Published 4 mrt. 2025

Picking The Perfect JS Runtime

Or why benchmarks are misleading

#javascript
#performance
Cover image for Picking The Perfect JS Runtime

Picking JavaScript runtimes have real consequences. We've tracked performance metrics, revealing striking differences between Node.js, Deno, and Bun. Memory consumption patterns in production tell a compelling story that synthetic benchmarks miss entirely.

The Node.js Era

Introduced in 2009 (approximately 15 years ago), Node.js is a JavaScript runtime built on Chrome’s V8 JavaScript engine. Node.js extended JavaScript beyond the browser, enabling developers to use the same language for both client and server side, popularizing full-stack JavaScript.

Since then, we’ve navigated through numerous challenges including (but not limited to):

Thankfully, the JavaScript ecosystem has evolved significantly since then.

Server Side Rendering

At brainhive, we’ve built our backend infrastructure with Rust from the beginning, leveraging its (memory) safety, concurrency, and exceptional performance capabilities that align with our engineering philosophy.

However, our projects often use NextJS—a React-based framework—which requires server-side rendering to optimize performance. Despite avoiding JavaScript for our primary backend services, we still need a JavaScript runtime to support server-side rendering, making runtime selection relevant in our architecture.

JavaScript Runtimes

Aside from Node.js, there are two competing JavaScript runtimes: Deno and Bun.

Bun

Built in Zig, Bun is a fast, Node-compatible, JavaScript runtime that aims to provide a better alternative to Node.js. Bun aims for 100% Node.js compatibility and is designed for speed, complete with a bundler, test runner and package manager.
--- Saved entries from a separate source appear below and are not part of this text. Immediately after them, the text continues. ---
-- ==== Sys2Proof/Machine/FourLane.lean ====
section
/-! DEFINITION. The four-lane chunk engine (43_compress4x.md R170 to R173), written beside the scalar rules as DOC0
describes it: "Four 128-bit SIMD lanes hold the same state word across the four chunks". No command uses it and no
register shows it (R173, log 13); an obligation says that its lanes give the scalar rules' chaining values (R170). -/

namespace Sys2Proof.Machine

/-- A 128-bit vector: lane `j` holds the Word of chunk `k + j` (R171). -/
abbrev Lanes := Vector Word 4

/-- Addition "mod 2^32 in each lane with no carry between lanes" (R171). -/
def addLanes (x y : Lanes) : Lanes := Vector.ofFn fun j => x[j] + y[j]

/-- Exclusive or, lane by lane (R171). -/
def xorLanes (x y : Lanes) : Lanes := Vector.ofFn fun j => x[j] ^^^ y[j]

/-- "`rotr` by 16, 12, 8 or 7 rotates each lane by itself" (R171). -/
def rotrLanes (x : Lanes) (n : Nat) : Lanes := Vector.ofFn fun j => rotr x[j] n

/-- The same Word in every lane. -/
def sameLanes (w : Word) : Lanes := Vector.replicate 4 w

/-- G on four lanes (R171, R102). -/
def gLanes (s : Vector Lanes 16) (a b c d : Fin 16) (mx my : Lanes) : Vector Lanes 16 :=
  let s := s.set a (addLanes (addLanes s[a] s[b]) mx)
  let s := s.set d (rotrLanes (xorLanes s[d] s[a]) 16)
  let s := s.set c (addLanes s[c] s[d])
  let s := s.set b (rotrLanes (xorLanes s[b] s[c]) 12)
  let s := s.set a (addLanes (addLanes s[a] s[b]) my)
  let s := s.set d (rotrLanes (xorLanes s[d] s[a]) 8)
  let s := s.set c (addLanes s[c] s[d])
  s.set b (rotrLanes (xorLanes s[b] s[c]) 7)

/-- One round on four lanes (R171, R103). -/
def roundLanes (s m : Vector Lanes 16) : Vector Lanes 16 :=
  let s := gLanes s 0 4 8 12 m[0] m[1]
  let s := gLanes s 1 5 9 13 m[2] m[3]
  let s := gLanes s 2 6 10 14 m[4] m[5]
  let s := gLanes s 3 7 11 15 m[6] m[7]
  let s := gLanes s 0 5 10 15 m[8] m[9]
  let s := gLanes s 1 6 11 12 m[10] m[11]
  let s := gLanes s 2 7 8 13 m[12] m[13]
  gLanes s 3 4 9 14 m[14] m[15]

/-- Further rounds; "the message schedule and π are the same in every lane" (R171, R105). -/
def moreRoundsLanes : (k : Nat) → (s m : Vector Lanes 16) → Vector Lanes 16
  | 0, s, _ => s
  | k + 1, s, m => moreRoundsLanes k (roundLanes s (permute m)) (permute m)

/-- Compress on four lanes: the lanes differ in their chaining values, their message Words and their counters, and share
block length and flags (R171). -/
def compressLanes (cv : Vector Lanes 8) (m : Vector Lanes 16) (t : Vector U64 4) (blen flags : Byte) :
    Vector Lanes 8 :=
  let s : Vector Lanes 16 :=
    #v[cv[0], cv[1], cv[2], cv[3], cv[4], cv[5], cv[6], cv[7],
       sameLanes iv[0], sameLanes iv[1], sameLanes iv[2], sameLanes iv[3],
       Vector.ofFn fun j => lo32 t[j], Vector.ofFn fun j => hi32 t[j],
       sameLanes (blen.zeroExtend 32), sameLanes (flags.zeroExtend 32)]
  let s := moreRoundsLanes 6 (roundLanes s m) m
  Vector.ofFn fun i => xorLanes s[i.val] s[i.val + 8]

/-- A full chunk: 1024 bytes (R5, CHUNK_LEN). -/
abbrev FullChunk := Vector Byte 1024

/-- Block `i` of a full chunk as 16 Words (R67). -/
def chunkBlock (x : FullChunk) (i : Fin 16) : Block :=
  wordsOf (Vector.ofFn fun j => x[64 * i.val + j.val])

/-- The message vectors of block `i` of four chunks: "every lane processes block `b` of its own chunk at the same time"
(R171). -/
def blockLanes (xs : Vector FullChunk 4) (i : Fin 16) : Vector Lanes 16 :=
  Vector.ofFn fun w => Vector.ofFn fun j => (chunkBlock xs[j] i)[w]

/-- The flags of block `i` of a full chunk (R133): CHUNK_START on the first, CHUNK_END on the last. -/
def fullChunkFlags (bf : Byte) (i : Fin 16) : Byte :=
  bf ||| (if i.val = 0 then chunkStart else 0x00) ||| (if i.val = 15 then chunkEnd else 0x00)

/-- The chaining values after the first `n` blocks of four chunks. -/
def fourLaneBlocks (bk : CV) (bf : Byte) (k : U64) (xs : Vector FullChunk 4) : (n : Nat) → Vector Lanes 8
  | 0 => Vector.ofFn fun w => sameLanes bk[w]
  | n + 1 =>
    compressLanes (fourLaneBlocks bk bf k xs n) (blockLanes xs (Fin.ofNat 16 n))
      (Vector.ofFn fun j => k + BitVec.ofNat 64 j.val) 64 (fullChunkFlags bf (Fin.ofNat 16 n))

/-- The engine (R170): "Given four independent full chunks ... and a base chunk counter `k`, produce four CVs for chunks
`k, k+1, k+2, k+3`". "A single call processes all 16 blocks of all 4 chunks end-to-end" (R171). -/
def compress4x (bk : CV) (bf : Byte) (k : U64) (xs : Vector FullChunk 4) : Vector CV 4 :=
  let r := fourLaneBlocks bk bf k xs 16
  Vector.ofFn fun j => Vector.ofFn fun w => r[w][j]

end Sys2Proof.Machine
end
Express benchmark shown on the website

Express benchmark shown on the website

Deno

Built in Rust, Deno is a secure, high-performance JavaScript runtime that aims to provide a better alternative to Node.js. Deno is designed for security, complete with a package manager, Node.js compatibility, and native TypeScript support.

Deno benchmark shown on the website

Deno benchmark shown on the website

Bun In Production

Since we’re using Next.js we originally picked Bun as our JavaScript runtime due to its speed and compatibility with Node.js (at the time Deno simply wasn’t compatible). It was definitely an improvement but we ran into two major issues:

  1. Even post 1.0, there have been several releases with sudden breaking changes.
  2. We experienced increased memory usage and out-of-memory errors, suggesting that Bun’s memory management was sub-par.

We can work around ‘unstable releases’ by testing thoroughly and adopting a more conservative approach to updates. But, we couldn’t get a grip on Bun’s memory management issues.

Bun average memory usage

Bun average memory usage

Switching To Deno

Due to the memory management issues in Bun we needed to find an alternative (or switch back to Node.js). Thankfully, with the release of Deno 2.0, we were finally able to run our application (without making any changes to our code) with Deno. And so we did.

Deno average memory usage

Deno average memory usage

Switching from Bun to Deno

Switching from Bun to Deno

Peak memory usage went down from 700 MiB to 400 MiB and most importantly, memory usage was (way) more stable. This also resulted in a significant reduction in the amount of out-of-memory errors. Additionally, since adopting Deno we haven’t experienced breaking changes in new releases.

Conclusion

Moral of the story? Benchmarks are interesting but do not accurately reflect real-world usage. What good is a fast runtime if it’s not stable? In our case, we’ve found Deno to be a great alternative to Bun. It’s fast, more stable, and uses less memory.